I saw on you-tube once a golf ball inserted into a piece of wood and thought one day I will give it a go.
My son works in a bearing supplies, so I decided to use a 5/8" steel ball bearing instead of a golf ball.
For my first couple of trials I used pine but I made it too big and also I was not happy with the look.
Next I found an old piece of hardwood house frame with tight grain that machined up just right. With quite some trial and error (slots to small, slots to short, not soft enough) I settled on this size. 
First, set it out and drill the holes, must be in the center.
A quick clean up.
After a several failures I found it needed to be boiled for at least 45 minutes not just placed in hot water to have a chance.
Because I have it tight to make the look right my fail rate is high.
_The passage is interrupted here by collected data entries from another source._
-- ==== Sys2Proof/Machine/Core.lean ====
section
/-! DEFINITION. The model as the host reads it. -/

def Sys2Proof.core : Host.Core :=
  { State := Sys2Proof.Machine.State, Fault := Sys2Proof.Machine.Fault, Refusal := Sys2Proof.Machine.Refusal,
    step := Sys2Proof.Machine.step, reset := Sys2Proof.Machine.State.reset }
end

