/-- A multiply-accumulate of the terms `ts` of the halves al, ah, bl, bh: destinations ACD and following (R123, R124). -/
def MacAs (mk : Iss → FMM → Instr) (pair : Nat → Bool) (n : Nat) (ts : Int → Int → Int → Int → List Int) : Prop :=
  ∀ i f, Results (mk i f) i 2 (fun _ => pair f.acd.toNat) (fun _ => [cS f.sa.toNat, cS f.sb.toNat])
    (fun _ => codes (cAcc f.acd.toNat) n)
    (fun k =>
      let a := k.s f.sa.toNat
      let b := k.s f.sb.toNat
      (List.range n).map (fun j =>
        let t := (if f.frac then 2 else 1) * (ts (rePart a) (imPart a) (rePart b) (imPart b)).getD j 0
        let v := (if f.zero then 0 else k.accF (f.acd.toNat + j)) + (if f.neg then -t else t)
        k.mac (f.acd.toNat + j) (BitVec.ofInt 40 (if f.sat then clampS 40 v else v)).toNat))

/-- An extraction of `parts` results of `n` bits (R126, R127). -/
def ExtractsAs (mk : Iss → FME → Instr) (n parts : Nat) : Prop :=
  ∀ i f, Results (mk i f) i 2 (fun _ => decide (f.rm.toNat ≠ 3 ∧ f.sh.toNat ≤ 39 ∧ (parts = 2 → f.acs.toNat % 2 = 0)))
    (fun _ => codes (cAcc f.acs.toNat) parts) (fun _ => cS f.sd.toNat :: (if f.pf = 0 then [] else [cP f.pf.toNat]))
    (fun k =>
      let y (j : Nat) : Int := rounded f.rm.toNat (k.acc (f.acs.toNat + j)) f.sh.toNat
      let z (j : Nat) : Int := if f.sat then clampS n (y j) else y j
      let v : Nat := if parts = 2 then cplx (z 0) (z 1) else ((BitVec.ofInt n (z 0)).signExtend 32).toNat
      k.res (cS f.sd.toNat) v 2 ::
        (if f.pf = 0 then []
         else [k.res (cP f.pf.toNat) (b2n (decide (clampS n (y 0) ≠ y 0) || (decide (parts = 2) && decide (clampS n (y 1) ≠ y 1)))) 2]))

/-- The fields of MA that `use` does not name are 0. -/
def maZero (f : FMA) (acd acs sa sh as_ : Bool) : Bool :=
  decide ((acd = true ∨ f.acd = 0) ∧ (acs = true ∨ f.acs = 0) ∧ (sa = true ∨ f.sa = 0) ∧ (sh = true ∨ f.sh = 0) ∧
    (as_ = true ∨ f.sat = false) ∧ f.z = 0)

/-- A short-vector operation on groups of four; `vb` 2: a second group, 1: a number below 16, 0: VB is 0. -/
def ShortVec (mk : Iss → FMV → Instr) (vb : Nat) (g : Nat → Nat → Nat) : Prop :=
  ∀ i f, Results (mk i f) i 2
    (fun _ => decide (f.vd.toNat % 4 = 0 ∧ f.va.toNat % 4 = 0 ∧
      (if vb = 2 then f.vb.toNat % 4 = 0 else if vb = 1 then f.vb.toNat < 16 else f.vb = 0)))
    (fun _ => codes (cS f.va.toNat) 4 ++ (if vb = 2 then codes (cS f.vb.toNat) 4 else []))
    (fun _ => codes (cS f.vd.toNat) 4)
    (fun k => (List.range 4).map (fun e =>
      k.res (cS (f.vd.toNat + e)) (g (k.s (f.va.toNat + e)) (if vb = 2 then k.s (f.vb.toNat + e) else f.vb.toNat)) 2))

end Sys2Proof.Claims

open Sys2Proof Sys2Proof.Machine Sys2Proof.Safety Sys2Proof.Claims

/-- R116, R117: moves between register files. A `p` register reads 0 or 1, and `mov` takes the codes that R117 lists. -/
def Obligations.MoveResults : Prop :=
  (∀ i f, Results (.mov i f) i 0 (fun _ => movable f.dst.toNat && movable f.src.toNat && decide (f.z = 0))
    (fun _ => [f.src.toNat]) (fun _ => [f.dst.toNat]) (fun k => [k.res f.dst.toNat (k.rd f.src.toNat) 1])) ∧
  (∀ i f, Acts (.mvfb i f) i 0
    (fun k => k.bank ≠ 0 → awaiting k.x (plevelOf k) (phys (rrbOf (bankOf k.x (plevelOf k))) f.src.toNat) = false)
    (fun _ => banked f.dst.toNat && banked f.src.toNat && (isAcc f.dst.toNat == isAcc f.src.toNat) && decide (f.z = 0))
    (fun _ => []) (fun _ => [f.dst.toNat]) false 0
    (fun k u => if k.bank = 0 then u.fail 8 0
      else u.put [k.res f.dst.toNat (bankRead (bankOf k.x (plevelOf k)) (phys (rrbOf (bankOf k.x (plevelOf k))) f.src.toNat)) 1])) ∧
  (∀ i f, Acts (.mvtb i f) i 0
    (fun k => k.bank ≠ 0 → awaiting k.x (plevelOf k) (phys (rrbOf (bankOf k.x (plevelOf k))) f.dst.toNat) = false)
    (fun _ => banked f.dst.toNat && banked f.src.toNat && (isAcc f.dst.toNat == isAcc f.src.toNat) && decide (f.z = 0))
    (fun _ => [f.src.toNat]) (fun _ => [f.dst.toNat]) false 0
    (fun k u => if k.bank = 0 then u.fail 8 0
      else { u with bankWr := u.bankWr ++
        [(plevelOf k, phys (rrbOf (bankOf k.x (plevelOf k))) f.dst.toNat, k.rd f.src.toNat)] })) ∧
  (∀ i f, Acts (.mtc i f) i 0
    (fun k => cprstPending k.x = false ∧
      ∀ q ∈ k.x.bcp.queue, f.cn.toNat ∉ bcpReads q.w ∧ f.cn.toNat ∉ bcpWrites q.w)
    (fun _ => decide (f.sq.toNat % 4 = 0) && decide (f.z = 0)) (fun _ => codes (cS f.sq.toNat) 4) (fun _ => [cC f.cn.toNat]) false 0
    (fun k u => { u with mtc := u.mtc ++ [(f.cn.toNat, k.s f.sq.toNat + k.s (f.sq.toNat + 1) * 2 ^ 32 +
      k.s (f.sq.toNat + 2) * 2 ^ 64 + k.s (f.sq.toNat + 3) * 2 ^ 96)] })) ∧
  (∀ i f, Acts (.mfc i f) i 0
    (fun k => cprstPending k.x = false ∧ ∀ q ∈ k.x.bcp.queue, f.cn.toNat ∉ bcpWrites q.w)
    (fun _ => decide (f.sq.toNat % 4 = 0) && decide (f.z = 0)) (fun _ => []) (fun _ => codes (cS f.sq.toNat) 4) false 0
    (fun k u => u.put ((List.range 4).map (fun e =>
      k.res (cS (f.sq.toNat + e)) (cVal k.x f.cn.toNat / 2 ^ (32 * e) % 2 ^ 32) 2))))
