theorem wit_SnoopsKeepTheHostCoherent :
    (∃ (d : Dev) (tag : Nat) (x : Snoop), Quiet d ∧ (d.hlk.snoops.find? (fun y => y.tag = tag) = some x)) ∧
    (∃ (d : Dev) (tag : Nat) (x : Snoop) (bs : List Byte), live d = true ∧ linkServes d = true ∧ d.hlk.reqs = [] ∧ (∀ r < 16, rbit d (Reg.HLK_COH_CFG r) 1 = false) ∧ (d.hlk.snoops.find? (fun y => y.tag = tag) = some x) ∧ x.inv = true ∧ x.line < 2 ^ 48 ∧ bs.length = 64 ∧ d.hlk.held = [(x.line, bs, List.replicate 64 true)]) ∧
    (∃ (d : Dev) (tag : Nat) (_bs : List Byte), live d = true ∧ linkServes d = true ∧ (∀ y ∈ d.hlk.snoops, y.tag ≠ tag)) ∧
    (∃ (d : Dev) (tag : Nat) (x : Snoop) (bs : List Byte), Quiet d ∧ (d.hlk.snoops.find? (fun y => y.tag = tag) = some x) ∧ x.line % 64 = 0 ∧ x.line < 2 ^ 48 ∧ bs.length = 64) ∧
    (∃ (d : Dev) (tag : Nat) (x : Snoop), Quiet d ∧ (d.hlk.snoops.find? (fun y => y.tag = tag) = some x) ∧ usPassed d x.sent (max 1 (fget d Reg.HLK_CTRL 15 8)) = true) ∧
    (∃ (d : Dev) (tag : Nat) (x : Snoop), live d = true ∧ (d.hlk.snoops.find? (fun y => y.tag = tag) = some x) ∧ usPassed d x.sent (max 1 (fget d Reg.HLK_CTRL 15 8)) = false) ∧
    (∃ (d : Dev) (r : Nat), live d = true ∧ r < 16 ∧ rbit d (Reg.HLK_COH_CFG r) 0 = false ∧ (cohRange d r).1 < (cohRange d r).2 ∧ (cohRange d r).2 ≤ hbmSize d.grade ∧ (∀ q < 16, q ≠ r → rbit d (Reg.HLK_COH_CFG q) 0 = true → (cohRange d q).2 ≤ (cohRange d r).1 ∨ (cohRange d r).2 ≤ (cohRange d q).1)) ∧
    (∃ (d : Dev) (r : Nat), live d = true ∧ r < 16 ∧ rbit d (Reg.HLK_COH_CFG r) 0 = false ∧ hbmSize d.grade < (cohRange d r).2) ∧
    (∃ (d : Dev) (r : Nat) (la : Nat) (st : Nat), Quiet d ∧ r < 16 ∧ rbit d (Reg.HLK_COH_CFG r) 0 = true ∧ d.hlk.dir = [(la, st)] ∧ d.hlk.snoops = [] ∧ (cohRange d r).1 ≤ la ∧ la < (cohRange d r).2) ∧
    (∃ (d : Dev) (r : Nat), live d = true ∧ r < 16 ∧ rbit d (Reg.HLK_COH_CFG r) 1 = true ∧ heldIn d r = [] ∧ (∀ x ∈ d.hlk.snoops, x.line < (cohRange d r).1 ∨ (cohRange d r).2 ≤ x.line)) :=
  ⟨⟨sn [⟨0x40, 3, true, 0⟩, ⟨0x200040, 4, true, 0⟩] (dirs [] (coh L)), 4, ⟨0x200040, 4, true, 0⟩, ⟨by constructor <;> decide +kernel, by decide +kernel⟩⟩,
   ⟨(fun d => { d with hlk := { d.hlk with held := [(0x200040, B64, List.replicate 64 true)] } }) (sn [⟨0x200040, 4, true, 0⟩] (dirs [(0x200040,2)] (coh L))), 4, ⟨0x200040, 4, true, 0⟩, B64, ⟨by decide +kernel, by decide +kernel, by decide +kernel, by decide +kernel, by decide +kernel, by decide +kernel, by decide +kernel, by decide +kernel, by decide +kernel⟩⟩,
   ⟨L, 4, B64, ⟨by decide +kernel, by decide +kernel, by decide +kernel⟩⟩,
   ⟨sn [⟨0x40, 3, true, 0⟩, ⟨0x200040, 4, true, 0⟩] (dirs [] (coh L)), 4, ⟨0x200040, 4, true, 0⟩, B64, ⟨by constructor <;> decide +kernel, by decide +kernel, by decide +kernel, by decide +kernel, by decide +kernel⟩⟩,
   ⟨aged 1000000 (sn [⟨0x40, 3, true, 0⟩, ⟨0x200040, 4, true, 0⟩] (dirs [] (coh L))), 4, ⟨0x200040, 4, true, 0⟩, ⟨by constructor <;> decide +kernel, by decide +kernel, by decide +kernel⟩⟩,
   ⟨sn [⟨0x40, 3, true, 0⟩, ⟨0x200040, 4, true, 0⟩] (dirs [] (coh L)), 4, ⟨0x200040, 4, true, 0⟩, ⟨by decide +kernel, by decide +kernel, by decide +kernel⟩⟩,
   ⟨reg L, 3, ⟨by decide +kernel, by decide +kernel, by decide +kernel, by decide +kernel, by decide +kernel, by decide +kernel⟩⟩,
   ⟨ww (reg L) (Reg.HLK_COH_LEN 3) 0x10000, 3, ⟨by decide +kernel, by decide +kernel, by decide +kernel, by decide +kernel⟩⟩,
   ⟨dirs [(0x200040,2)] (coh L), 3, 0x200040, 2, ⟨by constructor <;> decide +kernel, by decide +kernel, by decide +kernel, by decide +kernel, by decide +kernel, by decide +kernel, by decide +kernel⟩⟩,
   ⟨dirs [(0x40,2)] (sbit (coh L) (Reg.HLK_COH_CFG 3) 1), 3, ⟨by decide +kernel, by decide +kernel, by decide +kernel, by decide +kernel, by decide +kernel⟩⟩⟩

theorem wit_VectorsAndLinkStateFollow :
    (∃ (d : Dev) (_v : BitVec 64), live d = true) ∧
    (∃ (d : Dev) (i : Nat), live d = true ∧ i < 64 ∧ (rd64 d Reg.HLK_VEC_PEND).testBit i = false ∧ (rd64 d Reg.HLK_VEC_EN).testBit i = true ∧ rbit d Reg.HLK_CTRL 0 = true ∧ linkServes d = true) ∧
    (∃ (d : Dev) (i : Nat), live d = true ∧ i < 64 ∧ (rd64 d Reg.HLK_VEC_PEND).testBit i = true) ∧
    (∃ (d : Dev) (_v : BitVec 64), live d = true ∧ rd64 d Reg.HLK_VEC_PEND = 0) ∧
    (∃ (d : Dev) (m : Nat), live d = true ∧ m < 2 ∧ fget d (Reg.HLK_MOD m) 1 0 = 2 ∧ linkServes d = true ∧ rbit d Reg.HLK_STATUS (2 + m) = true) ∧
    (∃ (d : Dev) (m : Nat), live d = true ∧ m < 2 ∧ fget d (Reg.HLK_MOD m) 1 0 ≠ 0 ∧ rbit d Reg.HLK_STATUS (3 - m) = true) ∧
    (∃ (d : Dev), live d = true ∧ fget d (Reg.HLK_MOD 0) 1 0 ≠ 0 ∧ fget d (Reg.HLK_MOD 1) 1 0 ≠ 0) ∧
    (∃ (d : Dev) (w0 : Nat) (w1 : Nat) (_r0 : Nat) (_r1 : Nat), live d = true ∧ linkReleased d = true ∧ linkServes d = false ∧ w0 ≤ 2 ∧ w1 ≤ 2 ∧ 0 < w0 + w1) ∧
    (∃ (d : Dev), live d = true ∧ d.hlk.held = []) ∧
    (∃ (d : Dev) (t : Dev) (at_ : Nat), live d = true ∧ d.hlk.downAt = some at_ ∧ usPassed d at_ 100 = true ∧ Does .hostReset { d with hlk := { d.hlk with downAt := none } } t) ∧
    (∃ (d : Dev) (at_ : Nat), live d = true ∧ d.hlk.downAt = some at_ ∧ usPassed d at_ 100 = false) ∧
    (∃ (d : Dev) (m : Nat), live d = true ∧ m < 2 ∧ fget d (Reg.HLK_MOD m) 1 0 ≠ 0) :=
  ⟨⟨wr64 (wr64 (sbit L Reg.HLK_CTRL 0) Reg.HLK_VEC_EN (2^64-1)) Reg.HLK_VEC_PEND 0x100000002, 0, by decide +kernel⟩,
   ⟨wr64 (wr64 (sbit L Reg.HLK_CTRL 0) Reg.HLK_VEC_EN (2^64-1)) Reg.HLK_VEC_PEND 0x100000002, 0, ⟨by decide +kernel, by decide +kernel, by decide +kernel, by decide +kernel, by decide +kernel, by decide +kernel⟩⟩,
   ⟨wr64 (wr64 (sbit L Reg.HLK_CTRL 0) Reg.HLK_VEC_EN (2^64-1)) Reg.HLK_VEC_PEND 0x100000002, 1, ⟨by decide +kernel, by decide +kernel, by decide +kernel⟩⟩,
   ⟨L, 0, ⟨by decide +kernel, by decide +kernel⟩⟩,
   ⟨L, 0, ⟨by decide +kernel, by decide +kernel, by decide +kernel, by decide +kernel, by decide +kernel⟩⟩,
   ⟨L, 0, ⟨by decide +kernel, by decide +kernel, by decide +kernel, by decide +kernel⟩⟩,
   ⟨L, ⟨by decide +kernel, by decide +kernel, by decide +kernel⟩⟩,
   ⟨fset (ww D Reg.HLK_STATUS 0) Reg.SRL_BOOT 3 0 7, 0, 1, 70, 5, ⟨by decide +kernel, by decide +kernel, by decide +kernel, by decide +kernel, by decide +kernel, by decide +kernel⟩⟩,
   ⟨{ (outh (sn [⟨0x40, 3, true, 0⟩] (dirs [(0x200040,2),(0x40,1),(0x80,2)] (coh L)))) with qs := [(3, ⟨1, 0, 0, [.rsv (.host 2) 5, .pub], 0⟩)] }, ⟨by decide +kernel, by decide +kernel⟩⟩,
   ⟨aged 1000000 ((fun d => { d with hlk := { d.hlk with downAt := some 0 } }) ({ (outh (sn [⟨0x40, 3, true, 0⟩] (dirs [(0x200040,2),(0x40,1),(0x80,2)] (coh L)))) with qs := [(3, ⟨1, 0, 0, [.rsv (.host 2) 5, .pub], 0⟩)] })), hostReset ((fun d => { d with hlk := { d.hlk with downAt := none } }) (aged 1000000 ((fun d => { d with hlk := { d.hlk with downAt := some 0 } }) ({ (outh (sn [⟨0x40, 3, true, 0⟩] (dirs [(0x200040,2),(0x40,1),(0x80,2)] (coh L)))) with qs := [(3, ⟨1, 0, 0, [.rsv (.host 2) 5, .pub], 0⟩)] })))), 0, ⟨by decide +kernel, by decide +kernel, by decide +kernel, by exact does_hostReset (by decide +kernel)⟩⟩,
   ⟨(fun d => { d with hlk := { d.hlk with downAt := some 0 } }) ({ (outh (sn [⟨0x40, 3, true, 0⟩] (dirs [(0x200040,2),(0x40,1),(0x80,2)] (coh L)))) with qs := [(3, ⟨1, 0, 0, [.rsv (.host 2) 5, .pub], 0⟩)] }), 0, ⟨by decide +kernel, by decide +kernel, by decide +kernel⟩⟩,
   ⟨L, 0, ⟨by decide +kernel, by decide +kernel, by decide +kernel⟩⟩⟩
I get one out of three to go in.
When the hardwood dries out it was still out of shape so I sand it square. This makes the rails slightly thinner which add's to the allusion.
Then after I have finished sanding I apply a coat or two of shellac and we are ready to go.

I carry this in my pocket to show people from time to time, which gets lots of different comments.

By the way I made my son's boss one and he gave me some bearings for free.
Cheers
John T


----------



## Stick486 (Jan 4, 2013)

cool...


----------



## DesertRatTom (Jul 3, 2012)

I saw that too. Fun little project. I suspect you could also chill the ball bearing to shrink it up slightly. Making it small and portable was a good idea. However, if you carry it with you all the time, you might get a reputation of being one of those quirky woodworking guys.
:wink:


----------



## RJT501Win (Apr 21, 2012)

Tom you are probably right that most people think I am the quirky woodworking guy.
When I go out most of the time I have something I have made with me to show interested people. Most local people in my small community know me from the hardware store I ran for 40 years.
For a long time I carried Larry from the thread here on Router forums "Meet Larry" in a shopping bag ready to get him out and sit on a shop counter. He sure got a lot of response
In Australia we have Men's Sheds when I go to the Men's Shed I take a lot of my silly projects with me, sure stimulates a lot of the men.
Cheers
John T


----------



## Multiwood (Feb 24, 2013)

Very Interesting.


----------



## Murtu01 (Mar 9, 2014)

Nice project John, in your experience, what would you advise on the difference in slot size to the circumference of the ball or bearing diameter?


----------



## mark greenbaum (Sep 26, 2010)

I've seen similar made with fresh green wood, then bent open, ball inserted, clamped to make straight again, and dried.


----------



## RÖENTGEEP (Feb 18, 2014)

mgdesigns said:


> I've seen similar made with fresh green wood, then bent open, ball inserted, clamped to make straight again, and dried.


+1 :wink:


----------



## hawkeye10 (Jul 28, 2015)

I have been meaning to make some of those for a long time. One question I have, did you put any kind of finish on it?


----------



## DesertRatTom (Jul 3, 2012)

I wish we had Mens Sheds around here. So many people its hard to connect.


----------



## Mufdi (Dec 30, 2011)

Steve Goode at Scrollworker.com has a detailed free plan and explanation - I think he used Bass wood. I used a piece of Jellution carver wood !!( that,s what it had marked on it) it was a light long straight grained wood.


----------



## RJT501Win (Apr 21, 2012)

Murtu01 said:


> Nice project John, in your experience, what would you advise on the difference in slot size to the circumference of the ball or bearing diameter?


I found I needed to experiment because different grain also made a difference. I keep the slot as small as possible to add to the allusion.
Even sanding after drilling helps. The one in the photo's 5/8" ball 1/2" hole sanded out a fraction..

Cheers 
John T


----------



## RJT501Win (Apr 21, 2012)

hawkeye10 said:


> I have been meaning to make some of those for a long time. One question I have, did you put any kind of finish on it?


I used shellac because I have some mixed up and it seals the timber without hiding the grain, dries quick :smile: when it is past when it is 105 deg out side.:surprise:


----------